Monday, March 10, 2014

It's a Sad, Sad, Sad, Sad World: Goerne's Surprise Wozzeck at the Met

My jaw hit the proverbial floor yesterday when I heard the announcement that, for opening night of the Met's revival of Alban Berg's masterpiece, "Wozzeck," Matthias Goerne was stepping in at the last possible minute for an ailing Thomas Hampson. Goerne agreed sometime late afternoon for a performance (in a staging he'd never done and seen only once) to take part in the performance that would begin only 3 or 4 hours from his decision. (On a side note, I'm certain I wasn't alone in wondering "will he/won't he?" regarding Hampson and this Wozzeck.) Hopefully Mr. Hampson recovers and we get to hear his take on the role, but what a treat to hear one of the 2 or 3 leading Wozzecks of our time in his role debut at the Big House - even if I couldn't be there, thankfully it was carried on Sirius/XM Radio.

First off, having Levine back in the pit was a joy, despite his naysayers who complain of his treating Wozzeck as though it were The Merry Widow. The nuances, beauties, subtleties and in-your-face horrors of Berg's tremendous
score came crashing through, revealing just why this opera is one of the few 20th century operas to have gained such a stronghold on audiences and an obsession for so many (myself included). The celeste music that opens the first scene between Wozzeck and Marie always tears me up, its gentleness like the faintest ray of light peering through the darkest, densest and frightening forest - and Jimmy made this moment truly shine.

Some complain that Goerne is too much of a lieder singer and not enough "oomph" but I love his throaty brand of singing found him to have the perfect mix of beauty and roughness that makes Wozzeck the most pitiable (and oddly loveable - in an entirely different way) character The scenes between Wozzeck and Marie were heartbreaking - right up until his knife takes her. I would have loved to have been able to have been there to see him in this production.

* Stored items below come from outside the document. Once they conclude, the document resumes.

/-- TRAINING_COMPLETE (R224): training ends with the good lanes of a mask and the measured round trip: LINK_UP on 4 lanes,
the spare standing in where one of the four is bad or the repair log names one (R481), or on 2. Then attestation starts (R251). -/
def execTrainingComplete (p lanes rtt : Nat) (s : State) : Res :=
  .next <| if 8 ≤ p ∨ s.fld FAB_PORT_STATUS.STATE p ≠ 1 ∨ goodLanes lanes < 2 then s
  else
    let lanes := match s.fabLane p with
      | some l => if lanes.testBit l then lanes - 2 ^ l else lanes
      | none => lanes
    let bad := (List.range 4).find? fun i => !lanes.testBit i
    let four := decide (4 ≤ goodLanes lanes)
    let use := match bad with | some b => if four then b else 7 | none => 7
    let s1 := (((s.setFld FAB_PORT_STATUS.LANES p (if four then 4 else 2)).setFld FAB_PORT_STATUS.SPARE_USE p use).setFld
      FAB_PORT_STATUS.RTT_NS p rtt).setPort p { rxq := (s.port p).rxq, waiting := (s.port p).waiting }
    (s1.setPortState p 2).attest p

/-- TRAINING_RETRY (R224): a failed training starts again while ENABLE is 1; the port stays in TRAINING on no lane. -/
def execTrainingRetry (p : Nat) (s : State) : Res :=
  .next <| if s.fld FAB_PORT_STATUS.STATE p = 1 ∧ s.fld FAB_PORT_CTL.ENABLE p = 1 then s.setFld FAB_PORT_STATUS.LANES p 0 else s

/-! ### Folios and link-level retry (R226 to R230) -/

/-- Whether a port's link carries folios. -/
def State.linkUp (s : State) (p : Nat) : Bool := decide (p < 8) && [2, 3, 4].contains (s.fld FAB_PORT_STATUS.STATE p)

/-- Send an IDLE folio with the current ACK, and NAK when `nak` (R226, R227). -/
def State.sendIdle (s : State) (p : Nat) (nak : Bool) : State :=
  let x := s.port p
  let o := x.owe
  let f : Folio := { typ := 0, seq := x.txSeq, ack := (x.rxExp + 4095) % 4096, nak := nak, crClass := o.1, crCount := o.2.1 }
  s.setPort p { o.2.2 with idle := some (folioSeal (s.linkKey p) x.epoch x.iv f), sinceAck := 0 }

/-- Take an acknowledgement (R228): the folios up to it leave the replay buffer, and progress resets the resend count. -/
def State.takeAck (s : State) (p ack : Nat) : State :=
  let x := s.port p
  match x.replay.findIdx? fun f => f.seq == ack with
  | none => s
  | some i => (s.setPort p { x with replay := x.replay.drop (i + 1), resends := 0 }).pump p

/-- Take returned credits (R233). -/
def State.takeCredit (s : State) (p cls n : Nat) : State :=
  if n = 0 then s
  else
    let x := s.port p
    (s.setPort p { x with crUsed := tset 0 x.crUsed cls (tget 0 x.crUsed cls - n) }).pump p
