-- ==== Sys2Proof/Machine/Pcie.lean ====
section
/-! DEFINITION. PCIe and the IOMMU (chapter 13): outbound requests and their completions, ports, the assignment and
translation of inbound requests, message interrupts and invalidation. -/

namespace Sys2Proof.Machine

open Sys2Proof

/-! ### Controllers and ports (R310, R314) -/

/-- The node of a controller (R12), its first wired source and the index of a port's registers. -/
def pcieNode (c : Nat) : Nat := if c = 0 then 1 else if c = 1 then 2 else if c = 2 then 5 else 6
def pcieSrc (c : Nat) : Nat := 640 + 64 * c
def portIx (c p : Nat) : Nat := c * 4 + p

/-- The width of a controller's root port under its BIFURCATION (R310); 0 where the port does not exist. -/
def State.portWidth (s : State) (c p : Nat) : Nat :=
  match s.fld PCIE_CTL.BIFURCATION c, p with
  | 0, 0 => 16
  | 1, 0 => 8
  | 1, 2 => 8
  | 2, 0 => 8
  | 2, 2 => 4
  | 2, 3 => 4
  | 3, 0 => 4
  | 3, 1 => 4
  | 3, 2 => 8
  | 4, n => if n < 4 then 4 else 0
  | _, _ => 0

/-- Whether a port of an enabled controller carries requests: its link is up, and no hot reset holds it (R323). -/
def State.portUp (s : State) (c p : Nat) : Bool :=
  s.fld PCIE_CTL.EN c == 1 && decide (0 < s.portWidth c p) && s.fld PCIE_PORT_STATUS.LINK_UP (portIx c p) == 1 &&
  !tget false s.portReset (portIx c p)

/-! ### The outbound path (R311 to R313) -/

/-- How an outbound request goes on: it waits for a tag, it has gone out and awaits its completion, or it is answered. -/
inductive Out where
  | wait
  | sent
  | done (data status : Nat)
  deriving DecidableEq, Repr

/-- The lowest free non-posted tag of a controller, if the port may hold one more (R313). -/
def State.pcieTag (s : State) (c p : Nat) (tenBit : Bool) : Option Nat :=
  if tenBit = false ∧ 256 ≤ s.fld PCIE_PORT_STATUS.TAGS_USED (portIx c p) then none
  else (List.range 768).find? fun t => (tget none s.pcieTags (c * 1024 + t)).isNone

/-- An access at offset `off` of a controller's window becomes a TLP of port `p` (R311, R312). A configuration access to bus
0 reaches a root port of the controller itself; where there is none, or the link is down, it ends as an Unsupported
Request does. -/
def State.pcieOutbound (s : State) (c p : Nat) (tenBit : Bool) (r : PcieTag) (off data : Nat) : Out × State :=
  let cfg := s.isEcam r.pa
  let o := if cfg then off % 0x10000000 else off
  let dev := o / 2 ^ 15 % 32
  let tlp := fun (k tag : Nat) => ({ kind := k, port := p, addr := o, size := r.size, data := data, tag := tag } : Tlp)
  let s1 := fun (k tag : Nat) => ({ s with pcieOut := tset {} s.pcieOut c (tlp k tag) } : State)
  if cfg && decide (o / 2 ^ 20 = 0) && decide (0 < s.portWidth c dev) && s.fld PCIE_CTL.EN c == 1 && decide (o / 2 ^ 12 % 8 = 0) then
    (if r.write then (.done 0 0, s) else (.done (s.drawIn 0 (2 ^ (8 * r.size) - 1)) 0, s.drawn))
  else if (cfg && decide (o / 2 ^ 20 = 0)) || !s.portUp c p then
    (.done (if cfg && !r.write then 2 ^ (8 * r.size) - 1 else 0) (if cfg || r.write then 0 else 4), s)
  else if r.write && !cfg then (.done 0 0, (s1 1 0).count (cuPcie c) 0x02 (some r.part) 1)
  else match s.pcieTag c p tenBit with
    | none => (.wait, s)
    | some t =>
      let s2 := s1 (if cfg then (if r.write then 3 else 2) else 0) t
      let s3 : State := { s2 with pcieTags := tset none s2.pcieTags (c * 1024 + t) (some { r with cfg := cfg, port := p }) }
      let s4 := s3.setFld PCIE_PORT_STATUS.TAGS_USED (portIx c p) (s3.fld PCIE_PORT_STATUS.TAGS_USED (portIx c p) + 1)
      (.sent, s4.count (cuPcie c) 0x01 (some r.part) 1)

/-- PCIE_OUTBOUND_REQUEST (R312): a core access in a PCIe window, taken from tag index `tag` of node `node`, leaves through port
`p`; `tenBit` says that the device behind it takes 10-bit tags. -/
def execPcieOutboundRequest (node tag p : Nat) (tenBit : Bool) (s : State) : Res :=
  let t := tget {} s.txns (node * 1024 + tag)
  let c := t.pa / 2 ^ 40 - 16
  .next <| if s.region t.pa ≠ .pcie ∨ s.ioNext node tag = false ∨ 4 ≤ p then s
  else if s.lidState (pcieNode c) 0 ≠ 0 then s
  else if s.widthOk t.pa t.io.size = false ∨ t.io.kind = 2 then (s.ioTake node tag).ioAnswer node tag t.epoch 0 4
  else
    let r : PcieTag := { use := .core node tag t.epoch, write := t.io.kind == 1, size := t.io.size, pa := t.pa,
                         secure := t.io.secure, part := t.io.part }
    match s.pcieOutbound c p tenBit r (t.pa % 2 ^ 40) t.io.data with
    | (.wait, _) => s
    | (.sent, s) => s.ioTake node tag
    | (.done d st, s) => (s.ioTake node tag).ioAnswer node tag t.epoch d st

/-- Free a tag of a controller. -/
def State.pcieFree (s : State) (c t : Nat) : State :=
  match tget none s.pcieTags (c * 1024 + t) with
  | none => s
  | some r =>
    let s1 : State := { s with pcieTags := tset none s.pcieTags (c * 1024 + t) none }
    s1.setFld PCIE_PORT_STATUS.TAGS_USED (portIx c r.port) (s1.fld PCIE_PORT_STATUS.TAGS_USED (portIx c r.port) - 1)

/-- Answer the requester of a non-posted request with data and a mesh STATUS. -/
def State.pcieAnswer (s : State) (r : PcieTag) (data status : Nat) : State :=
  match r.use with
  | .core node tag epoch => s.ioAnswer node tag epoch data status
  | .peer c port =>
    let ok := status == 0
    let k : Cpl := { port := port, status := if ok then 0 else 2, data := if ok then leBytes r.size data else [] }
    { s with pcieCpl := tset {} s.pcieCpl c k }

/-- PCIE_COMPLETION (R312, R313): a completion returns for a tag: 0 successful, 1 UR, 2 CA. One whose tag was freed is dropped
and counted. -/
def execPcieCompletion (c tag status data : Nat) (poisoned : Bool) (s : State) : Res :=
  .next <| if 4 ≤ c then s
  else match tget none s.pcieTags (c * 1024 + tag % 1024) with
    | none => { s with pcieLate := tset 0 s.pcieLate c (tget 0 s.pcieLate c + 1) }
    | some r =>
      let s1 := s.pcieFree c (tag % 1024)
      let ones := 2 ^ (8 * r.size) - 1
      if r.cfg && status == 1 then s1.pcieAnswer r (if r.write then 0 else ones) 0
      else if status ≠ 0 ∨ poisoned then s1.pcieAnswer r 0 4
      else s1.pcieAnswer r (data % 2 ^ (8 * r.size)) 0

/-- PCIE_CPL_TIMEOUT (R312, R314): CPL_TIMEOUT_US passes without a completion. -/
def execPcieCplTimeout (c tag : Nat) (s : State) : Res :=
  .next <| if 4 ≤ c then s
  else match tget none s.pcieTags (c * 1024 + tag % 1024) with
    | none => s
    | some r =>
      let s1 := (s.pcieFree c (tag % 1024)).setFld PCIE_PORT_STATUS.CPL_TIMEOUT (portIx c r.port) 1
      let s2 := (s1.logErr (pcieNode c) r.port 2 0x602 r.pa).raise (pcieSrc c + 32 + r.port)
      (s2.count (cuPcie c) 0x05 none 1).pcieAnswer r 0 1

/-! ### Links, errors and PERST (R310, R314, R323) -/

/-- PCIE_LINK_DOWN (R314): a root port's link goes up, with its negotiated width and speed, or down. -/
def execPcieLinkDown (c p : Nat) (up : Bool) (width speed ltssm : Nat) (surprise : Bool) (s : State) : Res :=
  .next <| if 4 ≤ c ∨ s.portWidth c p = 0 ∨ s.fld PCIE_CTL.EN c = 0 then s
  else
    let i := portIx c p
    let s1 := ((s.setFld PCIE_PORT_STATUS.LINK_UP i (b2n up)).setFld PCIE_PORT_STATUS.WIDTH i
      (if up then Nat.min width (s.portWidth c p) else 0)).setFld PCIE_PORT_STATUS.SPEED i
      (if up then Nat.min speed (s.fld PCIE_CTL.MAX_SPEED c) else 0)
    let s2 := s1.setFld PCIE_PORT_STATUS.LTSSM i ltssm
    let s3 := if up then s2
      else (if surprise then s2.setFld PCIE_PORT_STATUS.SURPRISE_DOWN i 1 else s2).logErr (pcieNode c) p 2 0x603 p
    s3.raise (pcieSrc c + 28 + p)

/-- A controller's links go down, with EN 0 or with its power (R314, R324, R447): each that was up has its record and source. -/
def State.pcieDown (s : State) (c : Nat) : State :=
  (List.range 4).foldl (fun s p =>
    let i := portIx c p
    if s.fld PCIE_PORT_STATUS.LINK_UP i = 0 then s
    else ((((s.setFld PCIE_PORT_STATUS.LINK_UP i 0).setFld PCIE_PORT_STATUS.WIDTH i 0).setFld PCIE_PORT_STATUS.SPEED i 0).logErr
      (pcieNode c) p 2 0x603 p).raise (pcieSrc c + 28 + p)) s

/-- PCIE_AER (R314): a root port logs an AER error: 0 correctable, 1 non-fatal, 2 fatal. -/
def execPcieAer (c p sev : Nat) (s : State) : Res :=
  .next <| if 4 ≤ c ∨ s.portWidth c p = 0 ∨ 3 ≤ sev then s
  else
    let s1 := s.setFld PCIE_PORT_STATUS.AER (portIx c p) 1
    (s1.logErr (pcieNode c) p (if sev = 0 then 0 else 2) (if sev = 0 then 0x600 else 0x601) p).raise (pcieSrc c + 16 + 3 * p + sev)

/-- PERST_REL (R310): a write to PCIE_PORT_CFG drives the port's PERST_N. -/
def execPerstRel (ag : Agent) (c p : Nat) (w : W) (s : State) : Res :=
  .next <| if 4 ≤ c ∨ 4 ≤ p then s else s.onWrite ag .PCIE_PORT_CFG (portIx c p) w id

/-- Whether a port's PERST_N output is high (R310, R323). -/
def State.perstHigh (s : State) (c p : Nat) : Bool :=
  s.fld PCIE_PORT_CFG.PERST_REL (portIx c p) == 1 && !tget false s.portReset (portIx c p)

As Marie, Deborah Voigt started off pretty rough and there is almost not a drop of beauty anywhere left in that once most beautiful of voices. Lower, unforced passages, the faintest glimmer of its former beauty tried to leak out, a sad
reminder of what once was. Her commitment, however, seemed total and, some horrifying (and unnecessary) shrieking sounds aside, she was able to create an effective portrayal of this poor anti-heroine. I'm certain seeing her would have made the effect even more powerful.

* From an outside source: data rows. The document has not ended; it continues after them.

/-- ROUTE_SET. -/
def execRouteSet (n : Nat) (s : State) : Res :=
  .next <| s.mbxRun n 0x1501 fun p s =>
    if 16384 < pl p 0 2 + pl p 2 2 then (badLength, s) else (s.routeSet p (pl p 2 2)).after fun _ => []

/-- PORT_SET: FAB_PORT_CTL is written. -/
def execPortSet (n : Nat) (s : State) : Res :=
  .next <| s.mbxRun n 0x1502 fun p s =>
    let i := pl p 0 1
    if 8 ≤ i then (badLength, s)
    else (s.portCtlWrite .macen i (BitVec.ofNat 64 (pl p 8 8))).after fun s => s.regBytes .FAB_PORT_STATUS i

/-- PORT_GET. -/
def execPortGet (n : Nat) (s : State) : Res :=
  .next <| s.mbxAsk n 0x1503 fun p => if 8 ≤ pl p 0 1 then badLength else okWith (s.regBytes .FAB_PORT_STATUS (pl p 0 1))

/-- A write to FAB_NODE (R251): once the device has a node ID, ports in LINK_UP start attesting. -/
def State.nodeWrite (s : State) (ag : Agent) (w : W) : State :=
  s.onWrite ag .FAB_NODE 0 w fun s => ((List.range 8).foldl (fun s p => s.attest p) s).timeRoles

/-- NODE_SET. -/
def execNodeSet (n : Nat) (s : State) : Res :=
  .next <| s.mbxRun n 0x1504 fun p s => (s.nodeWrite .macen (BitVec.ofNat 64 (pl p 0 8))).after fun s => s.regBytes .FAB_NODE 0

/-- A write to JRN_REPL_MEMBERS (R267). -/
def State.membersWrite (s : State) (ag : Agent) (n : Nat) (w : W) : State :=
  let old := s.rd .JRN_REPL_MEMBERS n
  s.onWrite ag .JRN_REPL_MEMBERS n w fun s => s.membersWritten n old

/-- REPL_CFG: the replication configuration and the members of a stream. -/
def execReplCfg (n : Nat) (s : State) : Res :=
  .next <| s.mbxRun n 0x1601 fun p s =>
    let i := pl p 0 1
    if 64 ≤ i then (badLength, s)
    else ((s.onWrite .macen .JRN_REPL_CFG i (BitVec.ofNat 64 (pl p 8 8)) id).membersWrite .macen i (BitVec.ofNat 64 (pl p 16 8))).after
      fun s => s.regBytes .JRN_REPL_STATE i

/-- PROMOTE: an operation until STATE leaves CANDIDATE. -/
def execPromote (n : Nat) (s : State) : Res :=
  .next <| s.mbxRun n 0x1602 fun p s =>
    let i := pl p 0 1
    if 64 ≤ i ∨ 64 ≤ pl p 1 1 ∨ 2 ≤ pl p 2 1 then (badLength, s)
    else
      let w := putField (putField (putField (putField 0 47 16 (pl p 4 4)) 15 10 (pl p 1 1)) 9 9 (pl p 2 1)) 3 0 1
      let s1 := s.promoteWrite .macen i w
      if s1.rsp.status ≠ 0 then (denied, s1) else s1.opStart n 0x1602 p true none

/-- STEP_DOWN: a primary stream is deposed; TERM, SLOT and SLOT_V keep their values. -/
def execMbxStepDown (n : Nat) (s : State) : Res :=
  .next <| s.mbxRun n 0x1603 fun p s =>
    let i := pl p 0 1
    if 64 ≤ i then (badLength, s)
    else (s.stepDownWrite .macen i (putField (s.rd .JRN_REPL_STATE i) 3 0 2)).after fun s => s.regBytes .JRN_REPL_STATE i

/-- SLOT_ARM: a replica slot is loaded with VALID 0, and then armed. -/
def execSlotArm (n : Nat) (s : State) : Res :=
  .next <| s.mbxRun n 0x1604 fun p s =>
    let i := pl p 0 1
    let w := fun o => BitVec.ofNat 64 (pl p o 8)
    if 64 ≤ i then (badLength, s)
    else
      let s1 := s.slotCfgWrite .macen i (putField (w 8) 63 63 0)
      let s2 := [(RegId.JRN_RSLOT_REGION, 16), (.JRN_RSLOT_TERM, 24), (.JRN_RSLOT_HELD, 32), (.JRN_RSLOT_APPEND, 40), (.JRN_RSLOT_DRAIN, 48)].foldl
        (fun s (e : RegId × Nat) => s.onWrite .macen e.1 i (w e.2) id) s1
      (s2.slotCfgWrite .macen i (putField (w 8) 63 63 1)).after fun s => s.regBytes .JRN_RSLOT_CFG i

/-- SLOT_DISARM. -/
def execSlotDisarm (n : Nat) (s : State) : Res :=
  .next <| s.mbxRun n 0x1605 fun p s =>
    let i := pl p 0 1
    if 64 ≤ i then (badLength, s)
    else (s.slotCfgWrite .macen i (putField (s.rd .JRN_RSLOT_CFG i) 63 63 0)).after fun s => s.regBytes .JRN_RSLOT_CFG i

/-- REPL_GET: the replication state of a stream and of a slot. -/
def execReplGet (n : Nat) (s : State) : Res :=
  .next <| s.mbxAsk n 0x1606 fun p =>
    let i := pl p 0 1
    let k := pl p 1 1
    if 64 ≤ i ∨ 64 ≤ k then badLength
    else okWith (s.regBytes .JRN_REPL_STATE i ++ s.regBytes .JRN_REPL_HELD (2 * i) ++ s.regBytes .JRN_REPL_HELD (2 * i + 1) ++
      s.regBytes .SPN_STREAM_WMARK i ++ s.regBytes .SPN_STREAM_ASSIGNED i ++ s.regBytes .JRN_RSLOT_CFG k ++
      s.regBytes .JRN_RSLOT_HELD k ++ s.regBytes .JRN_RSLOT_GASP k)

/-! ### The Ladle, images, evidence and time (R465, R467, R524) -/

/-- LADLE_SET (R524): EN 0 first, then the other fields and the mask, then EN as asked. -/
def execLadleSet (n : Nat) (s : State) : Res :=
  .next <| s.mbxRun n 0x1701 fun p s =>
    let i := pl p 0 1
    let per := pl p 4 4
    if 16 ≤ i ∨ 2 ≤ pl p 1 1 ∨ pl p 2 1 < 12 ∨ 40 < pl p 2 1 ∨ per = 0 ∨ 1000000 < per ∨ 2 ^ 48 ≤ pl p 8 8 ∨
        (pl p 8 8) % 2 ^ pl p 2 1 ≠ 0 then (badLength, s)
    else
      let old := putField (s.rd .LDL_PART_CFG i) 63 63 0
      let w := putField (putField (putField old 61 56 (pl p 2 1)) 55 36 per) 35 0 (pl p 8 8 / 4096)
      let s1 := (s.onWrite .macen .LDL_PART_CFG i old id).onWrite .macen .LDL_PART_CFG i w id
      let s2 := (List.range 4).foldl (fun s k => s.onWrite .macen .LDL_PART_MASK (4 * i + k) (BitVec.ofNat 64 (pl p (16 + 8 * k) 8)) id) s1
      (s2.ladleCfg .macen i (putField w 63 63 (pl p 1 1))).after fun _ => []

/-- The first `k` bytes of an IMAGE_WRITE reach the slot's flash. -/
def State.imageWrite (s : State) (p : List Byte) (k : Nat) : State :=
  s.flashPut (pl p 0 1) (bundleBase + pl p 4 4) ((p.drop 12).take (Nat.min k (pl p 8 4)))

/-- IMAGE_WRITE (R467): bundle bytes for the slot that did not boot. -/
def execImageWrite (n : Nat) (s : State) : Res :=
  .next <| s.mbxRun n 0x1801 fun p s =>
    if 2 ≤ pl p 0 1 ∨ 63 * 2 ^ 20 < pl p 4 4 + pl p 8 4 then (badLength, s)
    else if s.boot.slot = some (pl p 0 1) then (denied, s)
    else (s.imageWrite p (pl p 8 4)).opStart n 0x1801 p true (some (okWith []))

/-- IMAGE_ARM: forwarded to the SP, whose status is returned; `good` says whether the record it writes reads back. -/
def execMbxImageArm (n : Nat) (good : Bool) (s : State) : Res :=
  .next <| s.mbxRun n 0x0201 fun p s =>
    let r := s.imageArm (pl p 0 1) (pl p 1 1) (pl p 2 2) good
    r.2.2.opStart n 0x0201 p true (some (r.1, 0, r.2.1))

/-- TRIAL_CONFIRM: forwarded to the SP. -/
def execMbxTrialConfirm (n fails : Nat) (bad : List Nat) (s : State) : Res :=
  .next <| s.mbxRun n 0x0202 fun _ s => let r := s.trialConfirm fails bad; ((r.1, 0, r.2.1), r.2.2)

/-- REVOKE_IMAGE_KEY: forwarded to the SP. -/
def execMbxRevokeImageKey (n : Nat) (bad : List Nat) (s : State) : Res :=
  .next <| s.mbxRun n 0x0203 fun p s => let r := s.revokeImage (pl p 0 1) bad; ((r.1, 0, r.2.1), r.2.2)

/-- ATTEST: forwarded to the SP, which produces the evidence by the operation's end. -/
def execMbxAttest (n : Nat) (s : State) : Res := .next <| s.mbxRun n 0x0401 fun p s => s.opStart n 0x0401 p false none

/-- TIME_GET. -/
def execTimeGet (n : Nat) (s : State) : Res :=
  .next <| s.mbxAsk n 0x1A01 fun _ =>
    let fault := (List.range 8).any fun p => s.fld FAB_PORT_STATUS.TIME_FAULT p == 1
    okWith (leBytes 8 s.dtime ++ s.regBytes .RCP_RTC 0 ++ leBytes 1 (s.fld FAB_NODE.GM 0 + 2 * b2n fault))

/-- RTC_SET: the RTC is loaded. -/
def execRtcSet (n : Nat) (s : State) : Res :=
  .next <| s.mbxRun n 0x1A02 fun p s =>
    let r := s.macSet .RCP_RTC 0 (BitVec.ofNat 64 (pl p 0 8))
    if r.1 then (okWith [], { r.2 with rtcAcc := 0 }) else (denied, s)

/-! ### Operations finish (R460, R467) -/

/-- What an operation has come to: its answer once its condition holds, with the state after what it still had to do. -/
def State.opEnd (s : State) (o : MbxOp) : Option Ans × State :=
  let p := o.payload
  match o.res with
  | some a => (some a, s)
  | none =>
    if o.code = 0x1003 then
      (let u := pl p 0 2
       (if s.fld RCP_BLOCK_CTL.STATE u = (if pl p 2 1 = 1 then 0 else 2) then some (okWith (s.regBytes .RCP_BLOCK_CTL u)) else none, s))
    else if o.code = 0x1203 then
      (let t := pl p 0 1 / 4
       if (s.swapOf t).phase ≠ 0 then (none, s)
       else if o.begun then (some (okWith (s.regBytes .TILE_CORE_MAP t)), s)
       else match s.swapBegin p with
         | none => (some noResource, s)
         | some s1 => (none, s1))
    else if o.code = 0x1301 then
      (if s.fld WPC_PART_CTL.STATE (pl p 0 1) = 1 then none else some (okWith (s.regBytes .WPC_PART_CTL (pl p 0 1))), s)
    else if o.code = 0x1401 ∨ o.code = 0x1402 then
      (if o.begun then (if s.fld WPC_SYNC.DONE 0 = 1 then some (okWith []) else none, s)
       else
         let a := if o.code = 0x1401 then some (pl p 0 8, pl p 0 8 + pl p 8 4 * 2 ^ 21) else ownerRange (pl p 0 4)
         match a with
         | some (x, y) => (none, (s.syncStart x y).2)
         | none => (some (okWith []), s))
    else if o.code = 0x1602 then
      (let i := pl p 0 1
       (if s.fld JRN_REPL_STATE.STATE i = 3 then none
        else some (0, s.fld JRN_REPL_STATE.PROMOTE_ERR i, s.regBytes .JRN_REPL_STATE i), s))
    else if o.code = 0x0401 then
      (if s.evReady then (let e := s.takeEvidence p; (some (okWith e.1), e.2)) else (none, s))
    else (none, s)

Peter Hoare was terrific as the Captain as was Mr. O'Neil as the Drum major . . . though his singing made me glad they swapped out Parsifal for Wozzeck as I can't imagine that voice - at least as heard last night - as the new Grail King,
less so, Ms. Voigt as Kundry. Clive Bailey kept the Met tradition going of offering really fine singers as the Doctor in this opera ... they luck out every time, and so do we.

Once again, Levine and the band were the real stars -along with Herr Berg. The interludes did everything the composer wanted them to and maybe just a bit more in offering relief from the brutality of Wozzeck's sad, sad, sad, sad world!